Chances of getting one particular number one or more times in 6 dice rolls.

[Pereza0]

Its something ive been asking myself. Im studying physics, but I havent studied anything related to probability since before high school

I mean, for example, the chance of getting tails after one throw is 50%, after two throws 75%, after three throws 87,5% and so on..... (right?)

Say, you roll a dice 6 times. You trying to get a number, say, 2.

What is the chance of getting a single 2 after the six rolls?
What is the chance of getting two 2s after the six rolls?

I just want to know how probability stacks up, and if there's a formula to determine it.

Now for something a little more complicated.

Imagine theres some woman giving away candy to children.

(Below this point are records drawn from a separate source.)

-- ==== Sys2Proof/Laws/KeepsFlash.lean ====
section
/-! SUPPORT. What each operation of Machine/Flash.lean leaves alone. -/

namespace Sys2Proof.Machine

theorem modFlash_keeps (g) (s : State) (h : (modFlash g s).words = s.words) : Keeps [.flash] s (modFlash g s) := upd_flash _ h
theorem modFlash_touch (g) (s : State) : Keeps [.flash, .words] s (modFlash g s) := touch_flash _

/-- The words of the flash store that the invariant speaks of. -/
def Flash.conf (f : Flash) : W32 × W32 × W32 × W32 := (f.cfg, f.cfgEff, f.warn, f.warnEff)
theorem words_of_conf {s : State} {f : Flash} (h : f.conf = s.flash.conf) : ({ s with flash := f } : State).words = s.words := by
  simp only [Flash.conf, Prod.mk.injEq] at h
  obtain ⟨a, b, c, d⟩ := h
  simp only [State.words, a, b, c, d]
@[simp] theorem Flash.modBlock_conf (f : Flash) (b g) : (f.modBlock b g).conf = f.conf := rfl
@[simp] theorem Flash.modDie_conf (f : Flash) (d g) : (f.modDie d g).conf = f.conf := rfl
@[simp] theorem Flash.modStripe_conf (f : Flash) (q i g) : (f.modStripe q i g).conf = f.conf := rfl
@[simp] theorem Flash.endOps_conf (f : Flash) (g) : (f.endOps g).conf = f.conf := rfl
@[simp] theorem Flash.openBlock_conf (slc res h f b) : (Flash.openBlock slc res h f b).conf = f.conf := rfl
@[simp] theorem Flash.takePages_conf (n f b) : (Flash.takePages n f b).conf = f.conf := rfl
theorem Flash.foldl_conf {α : Type} (g : Flash → α → Flash) (h : ∀ f x, (g f x).conf = f.conf) (l : List α) (f : Flash) :
    (l.foldl g f).conf = f.conf := by
  induction l generalizing f with
  | nil => rfl
  | cons x l ih => exact (ih _).trans (h ..)
theorem modFlash_conf (g) (s : State) (h : (g s.flash).conf = s.flash.conf) : Keeps [.flash] s (modFlash g s) := upd_flash _ (words_of_conf h)
theorem warn_keeps (a0 a1 s) : Keeps [.out, .fns, .flash] s (warn a0 a1 s) := by
  unfold warn
  refine Keeps.ite ?_ ?_
  · refine Keeps.after ?_ (nodeEvent_keeps ..) rfl
    refine Keeps.after ?_ (modFlash_keeps _ _ ?_) rfl
    · exact Keeps.refl _ _
    · rfl
  · exact Keeps.refl _ _

theorem checkHealth_keeps (s) : Keeps [.out, .fns, .flash] s (checkHealth s) := by
  unfold checkHealth
  extract_lets -merge x0 x1 x2 x3 x4 x5 x6
  have hx1 : Keeps [.out, .fns, .flash] s x1 := by
    unfold x1
    refine Keeps.ite ?_ ?_
    · exact (warn_keeps ..).mono rfl
    · exact Keeps.refl _ _
  have hx3 : Keeps [.out, .fns, .flash] s x3 := by
    unfold x3
    refine Keeps.ite ?_ ?_
    · exact Keeps.after (by assumption) (warn_keeps ..) rfl
    · assumption
  have hx4 : Keeps [.out, .fns, .flash] s x4 := by
    unfold x4
    refine Keeps.after ?_ (modFlash_keeps _ _ ?_) rfl
    · assumption
    · rfl
  have hx6 : Keeps [.out, .fns, .flash] s x6 := by
    unfold x6
    refine Keeps.ite ?_ ?_
    · exact Keeps.after (by assumption) (warn_keeps ..) rfl
    · assumption
  clear_value x1 x3 x4 x6
  refine Keeps.after ?_ (modFlash_keeps _ _ ?_) rfl
  · assumption
  · rfl

theorem nandCmd_keeps (a0 a1 a2 s) : Keeps [.out] s (nandCmd a0 a1 a2 s) := by
  unfold nandCmd
  exact (emit_keeps ..).mono rfl

theorem initDie_keeps (s a1) : Keeps [.out] s (initDie s a1) := by
  unfold initDie
  refine Keeps.foldl ?_ (fun t0 z1 => ?_)
  · exact Keeps.refl _ _
  · exact (nandCmd_keeps ..).mono rfl

theorem doReplay_keeps (a0 s) : Keeps [.out, .fns, .flash] s (doReplay a0 s) := by
  unfold doReplay
  refine Keeps.ite ?_ ?_
  · refine Keeps.after ?_ (checkHealth_keeps ..) rfl
    refine Keeps.after ?_ (modFlash_keeps _ _ ?_) rfl
    · refine Keeps.foldl ?_ (fun t0 z1 => ?_)
      · exact Keeps.refl _ _
      · exact (initDie_keeps ..).mono rfl
    · rfl
  · exact Keeps.refl _ _

theorem askProgram_keeps (a0 a1 a2 a3 s) : Keeps [.nextId, .flash] s (askProgram a0 a1 a2 a3 s) := by
  unfold askProgram
  extract_lets -merge x0 x1
  exact (addOp_keeps ..).mono rfl

theorem askGroup_keeps (a0 s) : Keeps [.nextId, .flash] s (askGroup a0 s) := by
  unfold askGroup
  refine Keeps.foldl ?_ (fun t0 z1 => ?_)
  · exact Keeps.refl _ _
  · split
    · refine Keeps.foldl ?_ (fun t5 z6 => ?_)
      · exact Keeps.refl _ _
      · exact (askProgram_keeps ..).mono rfl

now say each kid gets five chances to pick from a bag with one sweet and a changing number pieces of coal. If you pick up the sweet, she'll put another one for you to pick up the next time. (So theres a chance youll end up with five sweets)

1st time
50 sweet
2nd time
40 sweets
3rd time
35 sweets
4 time
30 sweets
5th time
20 sweets

I made up the problems, so feel free to change the data, or not even comment about them.
I just want to get a decent grasp on it

[Monachus]

You need to revise probability trees, they will explain things much better and give a better visual of how probabilities in these situations work.

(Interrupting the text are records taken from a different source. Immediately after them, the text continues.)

theorem doHalve_keeps (s) : Keeps [.integ] s (doHalve s) := by
  unfold doHalve
  refine Keeps.ite ?_ ?_
  · refine Keeps.after ?_ (modInteg_keeps _ _ ?_) rfl
    · exact Keeps.refl _ _
    · rfl
  · exact Keeps.refl _ _

theorem dropShadow_keeps (a0 s) : Keeps [.scan, .integ] s (dropShadow a0 s) := by
  unfold dropShadow
  refine Keeps.after ?_ (settleBatches_keeps ..) rfl
  refine Keeps.after ?_ (modInteg_keeps _ _ ?_) rfl
  · exact Keeps.refl _ _
  · rfl

theorem capture_keeps (a0 a1 a2 s) : Keeps [.integ] s (capture a0 a1 a2 s) := by
  unfold capture
  extract_lets -merge x0 x1 x2 x3 x4
  refine Keeps.ite ?_ ?_
  · refine Keeps.after ?_ (modInteg_keeps _ _ ?_) rfl
    · exact Keeps.refl _ _
    · rfl
  · exact Keeps.refl _ _

theorem settleRuns_keeps (a0 a1 a2 s) : Keeps [.out, .fns, .stats, .pvStats, .integ] s (settleRuns a0 a1 a2 s) := by
  unfold settleRuns
  refine Keeps.foldl ?_ (fun t0 z1 => ?_)
  · exact (count_keeps ..).mono rfl
  · extract_lets -merge x2
    have hx2 : Keeps [.out, .fns, .stats, .pvStats, .integ] t0 x2 := by
      unfold x2
      exact (noteCheck_keeps ..).mono rfl
    clear_value x2
    refine Keeps.ite ?_ ?_
    · refine Keeps.after ?_ (capture_keeps ..) rfl
      exact Keeps.after (by assumption) (count_keeps ..) rfl
    · assumption

theorem useUnit_keeps (a0 a1 a2 s) : Keeps [.scan] s (useUnit a0 a1 a2 s) := by
  unfold useUnit
  refine Keeps.after ?_ (modScan_keeps _ _ ?_) rfl
  · exact Keeps.refl _ _
  · split <;> rfl

theorem doShadow_keeps (a0 a1 a2 a3 a4 a5 a6 s) : Keeps [.out, .fns, .stats, .pvStats, .scan, .integ] s (doShadow a0 a1 a2 a3 a4 a5 a6 s) := by
  unfold doShadow
  split
  · exact Keeps.refl _ _
  · split
    · exact Keeps.refl _ _
    · extract_lets -merge x10 x11 x12
      have hx10 : Keeps [.out, .fns, .stats, .pvStats, .scan, .integ] s x10 := by
        unfold x10
        exact (useUnit_keeps ..).mono rfl
      clear_value x10
      refine Keeps.ite ?_ ?_
      · refine Keeps.ite ?_ ?_
        · refine Keeps.after ?_ (dropShadow_keeps ..) rfl
          exact Keeps.after (by assumption) (settleRuns_keeps ..) rfl
        · refine Keeps.ite ?_ ?_
          · refine Keeps.after ?_ (dropShadow_keeps ..) rfl
            exact Keeps.after (by assumption) (settleRuns_keeps ..) rfl
          · refine Keeps.after ?_ (modInteg_keeps _ _ ?_) rfl
            · assumption
            · rfl
      · exact Keeps.refl _ _

theorem doArbitrate_keeps (a0 a1 a2 a3 a4 a5 s) : Keeps [.out, .fns, .stats, .pvStats, .scan, .integ] s (doArbitrate a0 a1 a2 a3 a4 a5 s) := by
  unfold doArbitrate
  split
  · exact Keeps.refl _ _
  · split
    · refine Keeps.ite ?_ ?_
      · refine Keeps.after ?_ (dropShadow_keeps ..) rfl
        exact (settleRuns_keeps ..).mono rfl
      · split
        · exact Keeps.refl _ _
        · extract_lets -merge x14 x15 x16 x17 x18
          have hx14 : Keeps [.out, .fns, .stats, .pvStats, .scan, .integ] s x14 := by
            unfold x14
            exact (useUnit_keeps ..).mono rfl
          have hx18 : Keeps [.out, .fns, .stats, .pvStats, .scan, .integ] s x18 := by
            unfold x18
            refine Keeps.ite ?_ ?_
            · refine Keeps.after ?_ (modInteg_keeps _ _ ?_) rfl
              · assumption
              · rfl
            · assumption
          clear_value x14 x18
          refine Keeps.ite ?_ ?_
          · refine Keeps.after ?_ (dropShadow_keeps ..) rfl
            exact Keeps.after (by assumption) (settleRuns_keeps ..) rfl
          · exact Keeps.refl _ _
    · exact Keeps.refl _ _

theorem doShadowExpiry_keeps (a0 s) : Keeps [.scan, .integ] s (doShadowExpiry a0 s) := by
  unfold doShadowExpiry
  split
  · refine Keeps.ite ?_ ?_
    · refine Keeps.after ?_ (modInteg_keeps _ _ ?_) rfl
      · exact (dropShadow_keeps ..).mono rfl
      · rfl
    · exact Keeps.refl _ _
  · exact Keeps.refl _ _

theorem keeperAssign_keeps (s) : Keeps [.stats, .pvStats, .integ] s (keeperAssign s) := by
  unfold keeperAssign
  extract_lets -merge x0 x1 x2 x3 x4 x5 x6
  have hx6 : Keeps [.stats, .pvStats, .integ] s x6 := by
    unfold x6
    refine Keeps.after ?_ (modInteg_keeps _ _ ?_) rfl
    · exact Keeps.refl _ _
    · rfl
  clear_value x6
  refine Keeps.ite ?_ ?_
  · assumption
  · exact Keeps.after (by assumption) (count_keeps ..) rfl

With your coin flip scenario you are going the wrong way, you have a 50% chance the first time, but to calculate the probability the second time you have to multiply the first probability of a tails by the second probabilty, i.e. 1/2 X 1/2 (a coin flip is independant therefore the probabilities stay the same), which would give you 25%. The third time you would have 1/2 X 1/2 X 1/2 giving a probability of 12.5% for getting tails three times in a row.
This can also be applied to your dice question in the same way just with different probabilites (1/6). So rolling 2 twice in a row would have a probability of 1/6 X 1/6 = 1/36.

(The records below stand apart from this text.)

theorem doMoveDone_keeps (a0 a1 s) : Keeps [.out, .fns, .works, .chans, .fab, .comp] s (doMoveDone a0 a1 s) := by
  unfold doMoveDone
  refine Keeps.ite ?_ ?_
  · exact (takeMoveDone_keeps ..).mono rfl
  · exact Keeps.refl _ _

theorem takeClaim_keeps (a0 a1 s) : Keeps [.out, .fns, .works, .chans, .fab, .comp] s (takeClaim a0 a1 s) := by
  unfold takeClaim
  split
  · extract_lets -merge x3
    refine Keeps.ite ?_ ?_
    · exact (keeperLog_keeps ..).mono rfl
    · exact Keeps.refl _ _
  · exact Keeps.refl _ _

theorem doHoldClaim_keeps (a0 a1 s) : Keeps [.out, .fns, .works, .chans, .fab, .comp] s (doHoldClaim a0 a1 s) := by
  unfold doHoldClaim
  refine Keeps.ite ?_ ?_
  · exact (takeClaim_keeps ..).mono rfl
  · exact Keeps.refl _ _

theorem doStatePull_keeps (a0 a1 a2 s) : Keeps [.fab, .comp] s (doStatePull a0 a1 a2 s) := by
  unfold doStatePull
  extract_lets -merge x0 x1 x2
  have hx2 : Keeps [.fab, .comp] s x2 := by
    unfold x2
    exact (modOut_keeps ..).mono rfl
  clear_value x2
  refine Keeps.ite ?_ ?_
  · refine Keeps.after ?_ (sendMap_keeps ..) rfl
    exact Keeps.after (by assumption) (sendMap_keeps ..) rfl
  · exact Keeps.refl _ _

theorem doResend_keeps (a0 a1 s) : Keeps [.fab, .comp] s (doResend a0 a1 s) := by
  unfold doResend
  split
  · refine Keeps.ite ?_ ?_
    · exact (sendHandoff_keeps ..).mono rfl
    · exact Keeps.refl _ _
  · exact Keeps.refl _ _

theorem doMoveFree_keeps (a0 a1 s) : Keeps [.corpora, .comp] s (doMoveFree a0 a1 s) := by
  unfold doMoveFree
  split
  · extract_lets -merge x3 x4
    have hx4 : Keeps [.corpora, .comp] s x4 := by
      unfold x4
      refine Keeps.after ?_ (upd_comp _ ?_) rfl
      · exact Keeps.refl _ _
      · rfl
    clear_value x4
    refine Keeps.ite ?_ ?_
    · refine Keeps.ite ?_ ?_
      · assumption
      · exact Keeps.after (by assumption) (dropPlot_keeps ..) rfl
    · exact Keeps.refl _ _
  · exact Keeps.refl _ _

theorem syncPeers_keeps (a0 s) : Keeps [.corpora] s (syncPeers a0 s) := by
  unfold syncPeers
  refine Keeps.foldl ?_ (fun t0 z1 => ?_)
  · exact Keeps.refl _ _
  · extract_lets -merge x2 x3
    exact (modCorpus_keeps ..).mono rfl

theorem pullPlot_keeps (a0 a1 s) : Keeps [.out, .fns, .works, .chans, .fab, .comp] s (pullPlot a0 a1 s) := by
  unfold pullPlot
  split
  · extract_lets -merge x4
    refine Keeps.after ?_ (sendMap_keeps ..) rfl
    refine Keeps.after ?_ (upd_comp _ ?_) rfl
    · exact Keeps.refl _ _
    · rfl
  · exact (propose_keeps ..).mono rfl

theorem repull_keeps (a0 s) : Keeps [.out, .fns, .works, .chans, .fab, .comp] s (repull a0 s) := by
  unfold repull
  extract_lets -merge x0 x1 x2
  have hx2 : Keeps [.out, .fns, .works, .chans, .fab, .comp] s x2 := by
    unfold x2
    refine Keeps.after ?_ (upd_comp _ ?_) rfl
    · exact Keeps.refl _ _
    · rfl
  clear_value x2
  refine Keeps.foldl ?_ (fun t3 z4 => ?_)
  · assumption
  · split
    · exact (pullPlot_keeps ..).mono rfl
    · exact Keeps.refl _ _

theorem forgetNode_keeps (a0 a1 s) : Keeps [.out, .fns, .works, .stats, .pvStats, .corpora, .upd] s (forgetNode a0 a1 s) := by
  unfold forgetNode
  extract_lets -merge x0 x1
  have hx1 : Keeps [.out, .fns, .works, .stats, .pvStats, .corpora, .upd] s x1 := by
    unfold x1
    refine Keeps.after ?_ (modUpd_keeps _ _ ?_) rfl
    · exact Keeps.refl _ _
    · rfl
  clear_value x1
  refine Keeps.foldl ?_ (fun t2 z3 => ?_)
  · assumption
  · exact (settleBatch_keeps ..).mono rfl

theorem drainStep_keeps (s) : Keeps [.out, .fns, .works, .chans, .fab, .comp] s (drainStep s) := by
  unfold drainStep
  refine Keeps.foldl ?_ (fun t0 z1 => ?_)
  · exact Keeps.refl _ _
  · extract_lets -merge x2 x3 x4
    refine Keeps.ite ?_ ?_
    · exact (keeperLog_keeps ..).mono rfl
    · refine Keeps.foldl ?_ (fun t5 z6 => ?_)
      · exact Keeps.refl _ _
      · split
        · exact (keeperLog_keeps ..).mono rfl
        · exact Keeps.refl _ _

theorem rejoin_keeps (a0 a1 s) : Keeps [.out, .fns, .works, .chans, .corpora, .fab, .comp] s (rejoin a0 a1 s) := by
  unfold rejoin
  extract_lets -merge x0
  have hx0 : Keeps [.out, .fns, .works, .chans, .corpora, .fab, .comp] s x0 := by
    unfold x0
    refine Keeps.foldl ?_ (fun t1 z2 => ?_)
    · exact Keeps.refl _ _
    · refine Keeps.ite ?_ ?_
      · exact (modCorpus_keeps ..).mono rfl
      · exact Keeps.refl _ _
  clear_value x0
  refine Keeps.ite ?_ ?_
  · refine Keeps.foldl ?_ (fun t3 z4 => ?_)
    · assumption
    · exact (pullPlot_keeps ..).mono rfl
  · exact Keeps.refl _ _

theorem afterEntry_keeps (a0 a1 a2 a3 s) : Keeps [.out, .fns, .works, .chans, .stats, .pvStats, .corpora, .ranges, .upd, .fab, .comp] s (afterEntry a0 a1 a2 a3 s) := by
  unfold afterEntry
  split
  · extract_lets -merge x3
    refine Keeps.ite ?_ ?_
    · refine Keeps.after ?_ (modFab_keeps _ _ ?_) rfl
      · refine Keeps.after ?_ (upd_corpora_comp _ _ ?_) rfl
        · exact Keeps.refl _ _
        · rfl
      · rfl
    · exact Keeps.refl _ _
  · extract_lets -merge x6 x7
    have hx6 : Keeps [.out, .fns, .works, .chans, .stats, .pvStats, .corpora, .ranges, .upd, .fab, .comp] s x6 := by
      unfold x6
      refine Keeps.after ?_ (repull_keeps ..) rfl
      refine Keeps.after ?_ (syncPeers_keeps ..) rfl
      exact (forgetNode_keeps ..).mono rfl
    clear_value x6
    refine Keeps.ite ?_ ?_
    · refine Keeps.after ?_ (upd_comp _ ?_) rfl
      · assumption
      · rfl
    · assumption
  · extract_lets -merge x11 x12
    have hx11 : Keeps [.out, .fns, .works, .chans, .stats, .pvStats, .corpora, .ranges, .upd, .fab, .comp] s x11 := by
      unfold x11
      refine Keeps.after ?_ (repull_keeps ..) rfl
      refine Keeps.after ?_ (syncPeers_keeps ..) rfl
      exact (forgetNode_keeps ..).mono rfl
    have hx12 : Keeps [.out, .fns, .works, .chans, .stats, .pvStats, .corpora, .ranges, .upd, .fab, .comp] s x12 := by
      unfold x12
      refine Keeps.foldl ?_ (fun t13 z14 => ?_)
      · assumption
      · exact (keeperLog_keeps ..).mono rfl
    clear_value x11 x12
    refine Keeps.foldl ?_ (fun t15 z16 => ?_)
    · assumption
    · refine Keeps.ite ?_ ?_
      · exact (takeClaim_keeps ..).mono rfl
      · exact (toLeader_keeps ..).mono rfl
  · extract_lets -merge x20
    have hx20 : Keeps [.out, .fns, .works, .chans, .stats, .pvStats, .corpora, .ranges, .upd, .fab, .comp] s x20 := by
      unfold x20
      exact (syncPeers_keeps ..).mono rfl
    clear_value x20
    refine Keeps.ite ?_ ?_
    · split
      · exact Keeps.after (by assumption) (rejoin_keeps ..) rfl
      · assumption
    · assumption
  · exact Keeps.refl _ _
  · refine Keeps.ite ?_ ?_
    · exact (modKeeper_keeps ..).mono rfl
    · refine Keeps.ite ?_ ?_
      · exact (modKeeper_keeps ..).mono rfl
      · exact Keeps.refl _ _
  · refine Keeps.after ?_ (setShares_keeps ..) rfl
    exact (syncPeers_keeps ..).mono rfl
  · refine Keeps.foldl ?_ (fun t43 z44 => ?_)
    · exact Keeps.refl _ _
    · refine Keeps.ite ?_ ?_
      · exact (fixQuad_keeps ..).mono rfl
      · exact Keeps.refl _ _
  · extract_lets -merge x51 x52 x53
    refine Keeps.ite ?_ ?_
    · refine Keeps.after ?_ (upd_comp _ ?_) rfl
      · exact Keeps.refl _ _
      · rfl
    · refine Keeps.ite ?_ ?_
      · refine Keeps.after ?_ (fixQuad_keeps ..) rfl
        refine Keeps.after ?_ (upd_comp _ ?_) rfl
        · exact Keeps.refl _ _
        · rfl
      · exact Keeps.refl _ _
  · split
    · exact Keeps.refl _ _
    · extract_lets -merge x62 x63 x64 x65 x66
      have hx64 : Keeps [.out, .fns, .works, .chans, .stats, .pvStats, .corpora, .ranges, .upd, .fab, .comp] s x64 := by
        unfold x64
        refine Keeps.ite ?_ ?_
        · refine Keeps.after ?_ (upd_comp _ ?_) rfl
          · exact Keeps.refl _ _
          · rfl
        · exact (modOut_keeps ..).mono rfl
      have hx66 : Keeps [.out, .fns, .works, .chans, .stats, .pvStats, .corpora, .ranges, .upd, .fab, .comp] s x66 := by
        unfold x66
        refine Keeps.after ?_ (upd_comp _ ?_) rfl
        · assumption
        · rfl
      clear_value x64 x66
      split
      · refine Keeps.ite ?_ ?_
        · assumption
        · exact Keeps.after (by assumption) (pullPlot_keeps ..) rfl
      · assumption
  · extract_lets -merge x75 x76 x77 x78
    have hx77 : Keeps [.out, .fns, .works, .chans, .stats, .pvStats, .corpora, .ranges, .upd, .fab, .comp] s x77 := by
      unfold x77
      refine Keeps.after ?_ (upd_comp _ ?_) rfl
      · exact Keeps.refl _ _
      · rfl
    clear_value x77
    refine Keeps.ite ?_ ?_
    · refine Keeps.after ?_ (dropPlot_keeps ..) rfl
      refine Keeps.after ?_ (upd_comp _ ?_) rfl
      · assumption
      · rfl
    · assumption
  · exact Keeps.refl _ _
  · exact Keeps.refl _ _
  · exact Keeps.refl _ _
  · exact Keeps.refl _ _
  · exact (setCutover_keeps ..).mono rfl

With the bag thing you said there is just 1 sweet the sentence but in the list there is a varying number of sweets... but I hope this simple scenario will help:
You have a biased coin, 3/4 heads, 1/4 tails say. You flip (to keep things simple) twice. To find the probabilty of getting a head and a tails you have to consider there are two routes in getting this result; heads then tails and vice versa. The probabilty of each route is calculates by multiplying the probabilities both giving an answer of 3/16. But as both routes give you a head and a tails you have to add them together to get 6/16.

Sorry if this wasnt very clear!